はじめまして
佐久間「えーと、改めて、宮田くん。俺の彼女の美彩です」
「佐倉美彩です、よろしくお願いします……!」
宮田「宮田俊哉です、はじめまして! あのー、お噂はかねがね……」
お互いにぺこぺこと頭を下げてしまう。私も緊張してるけど、宮田さんも緊張されてるのかな……。「大介くんと話す感じでお話いただいて、大丈夫なので……!」と告げると、大介くんも「そーですよ! もっとフランクで大丈夫です!」と言葉を続けた。宮田さんは「本当?」と言い、ひと口お水を口に含んでから私を見た。

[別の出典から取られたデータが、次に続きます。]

-- ==== Sys2Proof/Machine/Operands.lean ====
section
/-! DEFINITION. The operands of the commands: regions, snapshot, write sets and start checks (30_encoding.md R93;
20_memory.md R71 to R73, R85; 60_exceptions.md R222). -/

namespace Sys2Proof.Machine

/-- A row of the table of 30_encoding R93: does the command read the source region, write the destination region,
and which of `FREQ`, the tree, the code table and `PAD` are in its write set. -/
structure CmdInfo where
  readsSrc : Bool
  writesDst : Bool
  writesFreq : Bool
  writesTree : Bool
  writesCt : Bool
  writesPad : Bool
deriving DecidableEq, Repr

/-- The table of 30_encoding R93. -/
def cmdInfo : Instr → CmdInfo
  | .compress => ⟨true, true, true, true, true, true⟩
  | .decompress => ⟨true, true, false, true, true, true⟩
  | .count => ⟨true, false, true, false, false, false⟩
  | .build => ⟨false, false, false, true, true, false⟩
  | .codegen => ⟨false, false, false, false, true, false⟩
  | .serialize => ⟨false, true, false, false, false, false⟩
  | .deserialize => ⟨true, false, false, true, true, false⟩
  | .encode => ⟨true, true, false, false, false, true⟩
  | .decode => ⟨true, true, false, false, false, false⟩
  | .packbits => ⟨true, true, false, false, false, true⟩
  | .unpackbits => ⟨true, true, false, false, false, false⟩

/-- "computed without wrap-around" (20_memory R71). -/
def Region.contains (r : Region) (a : Nat) : Bool := decide (r.base ≤ a ∧ a < r.base + r.len)

/-- The region ends at or below 2^32 (20_memory R71). -/
def Region.inRange (r : Region) : Bool := decide (r.base + r.len ≤ Config.addressSpace)

/-- Both regions are non-empty and they intersect (20_memory R72). -/
def Region.overlaps (r q : Region) : Bool :=
  decide (r.len ≠ 0 ∧ q.len ≠ 0 ∧ r.base < q.base + q.len ∧ q.base < r.base + r.len)

/-- `[SRC_ADDR, SRC_ADDR + SRC_LEN)` (20_memory R71). -/
def State.srcRegion (s : State) : Region := ⟨s.srcAddr.toNat, s.srcLen.toNat⟩

/-- `[DST_ADDR, DST_ADDR + DST_CAP)` (20_memory R71). -/
def State.dstRegion (s : State) : Region := ⟨s.dstAddr.toNat, s.dstCap.toNat⟩

/-- `[CSR_BASE, CSR_BASE + 0x80)` (10_state R21). -/
def State.csrWindow (s : State) : Region := ⟨s.platform.csrBase.toNat, Config.csrSpan⟩

/-- The start checks in their order (60_exceptions R222; 30_encoding R93). -/
def startCheck (c : CmdInfo) (s : State) : Option ErrorCode :=
  if c.readsSrc && !s.srcRegion.inRange then some .rangeSrc
  else if c.writesDst && !s.dstRegion.inRange then some .rangeDst
  else if c.readsSrc && c.writesDst && s.srcRegion.overlaps s.dstRegion then some .overlap
  else none

/-- The active regions of a command (20_memory R71). -/
def activeRegions (c : CmdInfo) (s : State) : List Region :=
  (if c.readsSrc then [s.srcRegion] else []) ++ (if c.writesDst then [s.dstRegion] else [])

/-- The commands a model refuses on a platform: a region that covers the CSR window (93 U5), a region with an
address that can fail (93 U9). Which of the two names a command that both concern gets is the model's choice (log
entry 15). -/
def platformCheck (c : CmdInfo) (s : State) : Option Refusal :=
  if (activeRegions c s).any (fun r => r.overlaps s.csrWindow) then some .regionCoversCsrWindow
  else if (activeRegions c s).any (fun r => s.platform.failing.any (fun q => r.overlaps q)) then some .memoryCanFail
  else none

/-- `sat32(v) = min(v, 0xFFFFFFFF)` (00_scope R9). -/
def sat32 (v : Nat) : Nat := min v 0xFFFFFFFF

/-- A 256-entry table given by its entries. -/
def table {α : Type} (f : Byte → α) : Vector α 256 :=
  ⟨⟨(List.range 256).map (fun n => f (BitVec.ofNat 8 n))⟩, by simp⟩

/-- The entry of a 256-entry table for a symbol. -/
def entry {α : Type} (t : Vector α 256) (sym : Byte) : α := t[sym.toNat]'sym.isLt

/-- The symbols 0 to 255 in ascending order. -/
def symbols : List Byte := (List.range 256).map (BitVec.ofNat 8)

/-- The number a bit sequence writes, first bit most significant (20_memory R77). -/
def natOfBits (bits : Bits) : Nat := bits.foldl (fun acc b => 2 * acc + b.toNat) 0

/-- The bits of a byte, bit 7 first (20_memory R77; 43_bitstream R171). -/
def byteBits (b : Byte) : Bits :=
  [b.getLsbD 7, b.getLsbD 6, b.getLsbD 5, b.getLsbD 4, b.getLsbD 3, b.getLsbD 2, b.getLsbD 1, b.getLsbD 0]

end Sys2Proof.Machine
end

宮田「いやぁ、でも俺も緊張しててさー。佐久間から同棲の話聞いた時、色んな意味でまじで!? って思ったし」
佐久間「どんな意味ですか!」
宮田「いや、あの佐倉美彩さんと同棲すんの? 超有名人じゃん、佐久間やべー! ってのと、同棲したら佐久間のオタ部屋どうなんだろとか、なかなか飯食いに行くのも難しいのかなーとか、まぁいろいろ」
聞きながら思わず、ふと笑ってしまう。大介くん、凄く大切にしてもらってるんだなぁとか、優しい先輩だ……! とか、宮田さんの声音や表情から大介くんへの思いが伝わってきて、なんだか私の方が嬉しくなる。
佐久間「飯は行きましょうよ!?」
宮田「だって悪いでしょ、佐倉さんに」
ちら、と私の方を見る宮田さんにぶんぶんと首を振る。
「いえ、全然。私のことは気にしないでください」
宮田「え、いいの?」
「はい! 宮田さんと会う時の大介くん、凄く嬉しそうですし、それに宮田さん、この数分お話しただけでも、大介くんに聞いていた以上に素敵な方だなぁって伝わってきたので。」
宮田「ねえ、佐久間の彼女にしとくの勿体なさすぎない? 本当に佐久間でいいの?」
佐久間「ちょっとちょっと! それどういう意味ですか!」
「ふふ。大介くんがいいんです」
笑顔でそう伝えると、宮田さんは「うわ! 惚気られた〜! リア充〜!」と笑っていた。つられて、私と大介くんも笑う。
それから運ばれてきた料理に舌鼓を打ちながら、大介くんと宮田さんのオタク談義に耳を傾けた。